I really like the shot except for all the warping.  That actually didn't help my headache much at all.


----------



## Alpha (Jul 31, 2008)

Great shot.


----------



## K_Pugh (Jul 31, 2008)

Yup great shot.. honestly! I love how one of if not the main subject frames the other main subject/main subject. Works a treat in B&W as well.. Think i might just nominate this one, 52 minutes to go.


----------



## conradtan (Aug 1, 2008)

K_Pugh said:


> Yup great shot.. honestly! I love how one of if not the main subject frames the other main subject/main subject. Works a treat in B&W as well.. Think i might just nominate this one, 52 minutes to go.

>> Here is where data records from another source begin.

-- ==== Sys2Proof/Laws/MovesVectorTile.lean ====
section
/-! SUPPORT. `Moves` for the operations of Machine/VectorTile.lean. -/

set_option linter.unusedTactic false
set_option linter.unreachableTactic false
set_option linter.tactic.unusedName false

namespace Sys2Proof.Machine

theorem moves_putVec {msk : Nat} (hm : maskSub 0x80 msk = true) {a : State} {s : State} {u : Site} {t : VectorTile} (h : Moves msk a s) : Moves msk a (putVec s u t) := by
  unfold putVec
  repeat' first | exact maskSub_trans hm rfl | with_reducible assumption | with_reducible apply moves_setVtile | split

theorem moves_vecUnbind {msk : Nat} (hm : maskSub 0x18008e msk = true) {a : State} {s : State} {u : Site} {k : ℕ} {code : ℕ} (h : Moves msk a s) : Moves msk a (vecUnbind s u k code) := by
  unfold vecUnbind
  repeat' first | (extract_lets +onlyGivenNames z; refine Moves.cut (m := msk) a z ?_ (fun hz => ?_) <;> [(dsimp -zeta only [z]; revert z; intro _); (clear_value z; revert z; intro _ _)]) | (extract_lets +onlyGivenNames z; revert z; intro _) | exact maskSub_trans hm rfl | with_reducible assumption | with_reducible apply moves_putVec | with_reducible apply moves_countUnit | with_reducible apply moves_traceNow | split

theorem moves_vecSettle {msk : Nat} (hm : maskSub 0x18008e msk = true) {a : State} {s : State} {u : Site} (h : Moves msk a s) : Moves msk a (vecSettle s u) := by
  unfold vecSettle
  repeat' first | (extract_lets +onlyGivenNames z; refine Moves.cut (m := msk) a z ?_ (fun hz => ?_) <;> [(dsimp -zeta only [z]; revert z; intro _); (clear_value z; revert z; intro _ _)]) | (extract_lets +onlyGivenNames z; revert z; intro _) | exact maskSub_trans hm rfl | with_reducible assumption | with_reducible apply moves_vecUnbind | with_reducible refine Moves.foldl ?_ (fun s x h => ?_) | with_reducible exact Moves.refl _ | split | (dsimp -zeta +zetaDelta only)

theorem moves_vecGiveUp {msk : Nat} (hm : maskSub 0x1800ae msk = true) {a : State} {s : State} {u : Site} {k : ℕ} {code : ℕ} (h : Moves msk a s) : Moves msk a (vecGiveUp s u k code) := by
  unfold vecGiveUp
  repeat' first | exact maskSub_trans hm rfl | with_reducible assumption | with_reducible apply moves_discardOn | with_reducible apply moves_voidOn | with_reducible apply moves_vecUnbind | split

theorem moves_vecAbort {msk : Nat} (hm : maskSub 0x1950be msk = true) {a : State} {s : State} {u : Site} {k : ℕ} {code : ℕ} (h : Moves msk a s) : Moves msk a (vecAbort s u k code) := by
  unfold vecAbort
  repeat' first | exact maskSub_trans hm rfl | with_reducible assumption | with_reducible apply moves_vecGiveUp | with_reducible apply moves_abortRecord | split

theorem moves_vecAbortAll {msk : Nat} (hm : maskSub 0x1950be msk = true) {a : State} {s : State} {u : Site} {code : ℕ} (h : Moves msk a s) : Moves msk a (vecAbortAll s u code) := by
  unfold vecAbortAll
  repeat' first | (extract_lets +onlyGivenNames z; refine Moves.cut (m := msk) a z ?_ (fun hz => ?_) <;> [(dsimp -zeta only [z]; revert z; intro _); (clear_value z; revert z; intro _ _)]) | (extract_lets +onlyGivenNames z; revert z; intro _) | exact maskSub_trans hm rfl | with_reducible assumption | with_reducible apply moves_vecAbort | with_reducible refine Moves.foldl ?_ (fun s x h => ?_) | with_reducible exact Moves.refl _ | split | (dsimp -zeta +zetaDelta only)

theorem moves_vecBind {msk : Nat} (hm : maskSub 0x1950be msk = true) {a : State} {s : State} {u : Site} (h : Moves msk a s) : Moves msk a (vecBind s u) := by
  unfold vecBind
  repeat' first | (extract_lets +onlyGivenNames z; refine Moves.cut (m := msk) a z ?_ (fun hz => ?_) <;> [(dsimp -zeta only [z]; revert z; intro _); (clear_value z; revert z; intro _ _)]) | (extract_lets +onlyGivenNames z; revert z; intro _) | exact maskSub_trans hm rfl | with_reducible assumption | with_reducible refine (moves_takeBeat ?_ ?_).keeps (by assumption) | with_reducible apply moves_sendOpen | with_reducible apply moves_setVtile | with_reducible apply moves_traceNow | with_reducible apply moves_frameAtDisabled | with_reducible refine Moves.foldl ?_ (fun s x h => ?_) | with_reducible exact Moves.refl _ | split | (dsimp -zeta +zetaDelta only)

theorem moves_vecIssue {msk : Nat} (hm : maskSub 0x18008f msk = true) {a : State} {s : State} {u : Site} (h : Moves msk a s) : Moves msk a (vecIssue s u) := by
  unfold vecIssue
  repeat' first | (extract_lets +onlyGivenNames z; refine Moves.cut (m := msk) a z ?_ (fun hz => ?_) <;> [(dsimp -zeta only [z]; revert z; intro _); (clear_value z; revert z; intro _ _)]) | (extract_lets +onlyGivenNames z; revert z; intro _) | exact maskSub_trans hm rfl | with_reducible assumption | with_reducible apply moves_vecSettle | with_reducible apply moves_putVec | with_reducible apply moves_advance | split

theorem moves_workingLost {msk : Nat} (hm : maskSub 0x1950be msk = true) {a : State} {s : State} {u : Site} {e : Issued} {i : ℕ} (h : Moves msk a s) : Moves msk a (workingLost s u e i) := by
  unfold workingLost
  repeat' first | exact maskSub_trans hm rfl | with_reducible assumption | with_reducible apply moves_vecAbort | with_reducible apply moves_putVec | with_reducible apply moves_fault | with_reducible apply moves_setVtile | split

theorem moves_scratchRead {msk : Nat} (hm : maskSub 0x9950be msk = true) {a : State} {s : State} {u : Site} {e : Issued} {l : List ℕ} {found : Ecc} (h : Moves msk a s) : MovesExcept msk a (scratchRead s u e l found) := by
  unfold scratchRead
  repeat' first | (extract_lets +onlyGivenNames z; refine Moves.cut (m := msk) a z ?_ (fun hz => ?_) <;> [(dsimp -zeta only [z]; revert z; intro _); (clear_value z; revert z; intro _ _)]) | (extract_lets +onlyGivenNames z; revert z; intro _) | with_reducible apply movesExcept_ok | with_reducible apply movesExcept_error | exact maskSub_trans hm rfl | with_reducible assumption | with_reducible apply moves_fault | with_reducible apply moves_drawn | with_reducible apply moves_workingLost | with_reducible apply moves_setVtile | with_reducible refine Moves.foldl ?_ (fun s x h => ?_) | with_reducible exact Moves.refl _ | ((with_reducible apply Moves.ofUpdate) <;> first | with_reducible assumption | with_reducible exact fun _ => rfl | exact id | exact maskHit hm rfl | exact fun _ => rfl | exact rfl | (intro p; simpa +zetaDelta using p) | (intro p; dsimp +zetaDelta only; (repeat (first | split | (simpa using p))))) | split | (dsimp -zeta +zetaDelta only)

theorem moves_vecBeatSent {msk : Nat} (hm : maskSub 0x18008e msk = true) {a : State} {s : State} {u : Site} {o : OutBeat} (h : Moves msk a s) : Moves msk a (vecBeatSent s u o) := by
  unfold vecBeatSent
  repeat' first | exact maskSub_trans hm rfl | with_reducible assumption | with_reducible apply moves_vecSettle | with_reducible apply moves_putVec | split

theorem moves_vecFired {msk : Nat} (hm : maskSub 0x18008e msk = true) {a : State} {s : State} {u : Site} {e : Issued} {lanes : List Dword} {sats : ℕ} {ac : ℕ} (h : Moves msk a s) : Moves msk a (vecFired s u e lanes sats ac) := by
  unfold vecFired
  repeat' first | exact maskSub_trans hm rfl | with_reducible assumption | with_reducible apply moves_vecSettle | with_reducible apply moves_countUnit | with_reducible apply moves_putVec | split

theorem moves_vecWatch {msk : Nat} (hm : maskSub 0x1950bf msk = true) {a : State} {s : State} {u : Site} {slot : ℕ} {index : ℕ} (h : Moves msk a s) : Moves msk a (vecWatch s u slot index) := by
  unfold vecWatch
  repeat' first | (extract_lets +onlyGivenNames z; refine Moves.cut (m := msk) a z ?_ (fun hz => ?_) <;> [(dsimp -zeta only [z]; revert z; intro _); (clear_value z; revert z; intro _ _)]) | (extract_lets +onlyGivenNames z; revert z; intro _) | exact maskSub_trans hm rfl | with_reducible assumption | with_reducible apply moves_advance | with_reducible apply moves_vecAbortAll | with_reducible apply moves_fault | split

theorem moves_execVloadBeat {msk : Nat} (hm : maskSub 0x1950bf msk = true) {a : State} {site : Site} {slot : ℕ} {s : State} (h : Moves msk a s) : MovesNext msk a (execVloadBeat site slot s) := by
  unfold execVloadBeat
  repeat' first | (extract_lets +onlyGivenNames z; refine Moves.cut (m := msk) a z ?_ (fun hz => ?_) <;> [(dsimp -zeta only [z]; revert z; intro _); (clear_value z; revert z; intro _ _)]) | (extract_lets +onlyGivenNames z; revert z; intro _) | with_reducible apply movesNext_done | with_reducible apply movesNext_next | exact maskSub_trans hm rfl | with_reducible assumption | with_reducible apply moves_done | with_reducible refine (moves_takeBeat ?_ ?_).keeps (by assumption) | with_reducible apply moves_faultFrame | with_reducible apply moves_advance | with_reducible apply moves_vecSettle | with_reducible apply moves_putVec | split

theorem moves_execVsendBeat {msk : Nat} (hm : maskSub 0x9950bf msk = true) {a : State} {site : Site} {slot : ℕ} {found : Ecc} {s : State} (h : Moves msk a s) : MovesNext msk a (execVsendBeat site slot found s) := by
  unfold execVsendBeat
  repeat' first | (extract_lets +onlyGivenNames z; refine Moves.cut (m := msk) a z ?_ (fun hz => ?_) <;> [(dsimp -zeta only [z]; revert z; intro _); (clear_value z; revert z; intro _ _)]) | (extract_lets +onlyGivenNames z; revert z; intro _) | with_reducible apply movesNext_done | with_reducible apply movesNext_next | exact maskSub_trans hm rfl | with_reducible assumption | with_reducible apply moves_done | with_reducible apply moves_advance | with_reducible apply moves_scratchRead | with_reducible refine (moves_scratchRead ?_ ?_).movesOk (by assumption) | with_reducible refine (moves_scratchRead ?_ ?_).movesError (by assumption) | with_reducible apply moves_pushOut | with_reducible apply moves_putVec | with_reducible apply moves_countUnit | split

theorem moves_vecFire {msk : Nat} (hm : maskSub 0x9950bf msk = true) {a : State} {s : State} {site : Site} {slot : ℕ} {cls : ℕ} {code : ℕ} {found : Ecc} {ac : ℕ} {f : VectorTile → Issued → List Dword × ℕ} (h : Moves msk a s) : MovesNext msk a (vecFire s site slot cls code found ac f) := by
  unfold vecFire
  repeat' first | (extract_lets +onlyGivenNames z; refine Moves.cut (m := msk) a z ?_ (fun hz => ?_) <;> [(dsimp -zeta only [z]; revert z; intro _); (clear_value z; revert z; intro _ _)]) | (extract_lets +onlyGivenNames z; revert z; intro _) | with_reducible apply movesNext_done | with_reducible apply movesNext_next | exact maskSub_trans hm rfl | with_reducible assumption | with_reducible apply moves_done | with_reducible apply moves_scratchRead | with_reducible refine (moves_scratchRead ?_ ?_).movesOk (by assumption) | with_reducible refine (moves_scratchRead ?_ ?_).movesError (by assumption) | with_reducible apply moves_advance | with_reducible apply moves_vecFired | split

theorem moves_execVopFire {msk : Nat} (hm : maskSub 0x9950bf msk = true) {a : State} {site : Site} {slot : ℕ} {found : Ecc} {s : State} (h : Moves msk a s) : MovesNext msk a (execVopFire site slot found s) := by
  unfold execVopFire
  repeat' first | with_reducible apply movesNext_done | with_reducible apply movesNext_next | exact maskSub_trans hm rfl | with_reducible assumption | with_reducible apply moves_vecFire | split

theorem moves_execVfuncFire {msk : Nat} (hm : maskSub 0x9950bf msk = true) {a : State} {site : Site} {slot : ℕ} {found : Ecc} {s : State} (h : Moves msk a s) : MovesNext msk a (execVfuncFire site slot found s) := by
  unfold execVfuncFire
  repeat' first | with_reducible apply movesNext_done | with_reducible apply movesNext_next | exact maskSub_trans hm rfl | with_reducible assumption | with_reducible apply moves_vecFire | split

theorem moves_execVredFire {msk : Nat} (hm : maskSub 0x9950bf msk = true) {a : State} {site : Site} {slot : ℕ} {found : Ecc} {s : State} (h : Moves msk a s) : MovesNext msk a (execVredFire site slot found s) := by
  unfold execVredFire
  repeat' first | with_reducible apply movesNext_done | with_reducible apply movesNext_next | exact maskSub_trans hm rfl | with_reducible assumption | with_reducible apply moves_vecFire | split

theorem moves_execConstantRewriteDone {msk : Nat} (hm : maskSub 0x595ffe msk = true) {a : State} {site : Site} {region : ℕ} {readable : Bool} {rechecked : Bool} {s : State} (h : Moves msk a s) : MovesNext msk a (execConstantRewriteDone site region readable rechecked s) := by
  unfold execConstantRewriteDone
  repeat' first | (extract_lets +onlyGivenNames z; refine Moves.cut (m := msk) a z ?_ (fun hz => ?_) <;> [(dsimp -zeta only [z]; revert z; intro _); (clear_value z; revert z; intro _ _)]) | (extract_lets +onlyGivenNames z; revert z; intro _) | with_reducible apply movesNext_done | with_reducible apply movesNext_next | exact maskSub_trans hm rfl | with_reducible assumption | with_reducible apply moves_done | with_reducible apply moves_setVtile | with_reducible apply moves_vecAbortAll | with_reducible apply moves_loseUnit | with_reducible refine Moves.foldl ?_ (fun s x h => ?_) | with_reducible exact Moves.refl _ | ((with_reducible apply Moves.ofUpdate) <;> first | with_reducible assumption | with_reducible exact fun _ => rfl | exact id | exact maskHit hm rfl | exact fun _ => rfl | exact rfl | (intro p; simpa +zetaDelta using p) | (intro p; dsimp +zetaDelta only; (repeat (first | split | (simpa using p))))) | split | (dsimp -zeta +zetaDelta only)

end Sys2Proof.Machine
end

Thank you all! Nomination? What an honor! :blushing:


----------



## shaih (Aug 1, 2008)

very good!


----------



## kaymlo (Aug 1, 2008)

i can't believe i didn't notice the warping before... it's all over the pic!  how/why is that effect there?


----------



## Kazoo (Aug 2, 2008)

Wicked shot, feels like all the hats are staring at him.


----------



## JohnMF (Aug 3, 2008)

this is a great shot. Best i've seen on here in a while.

Good job!


----------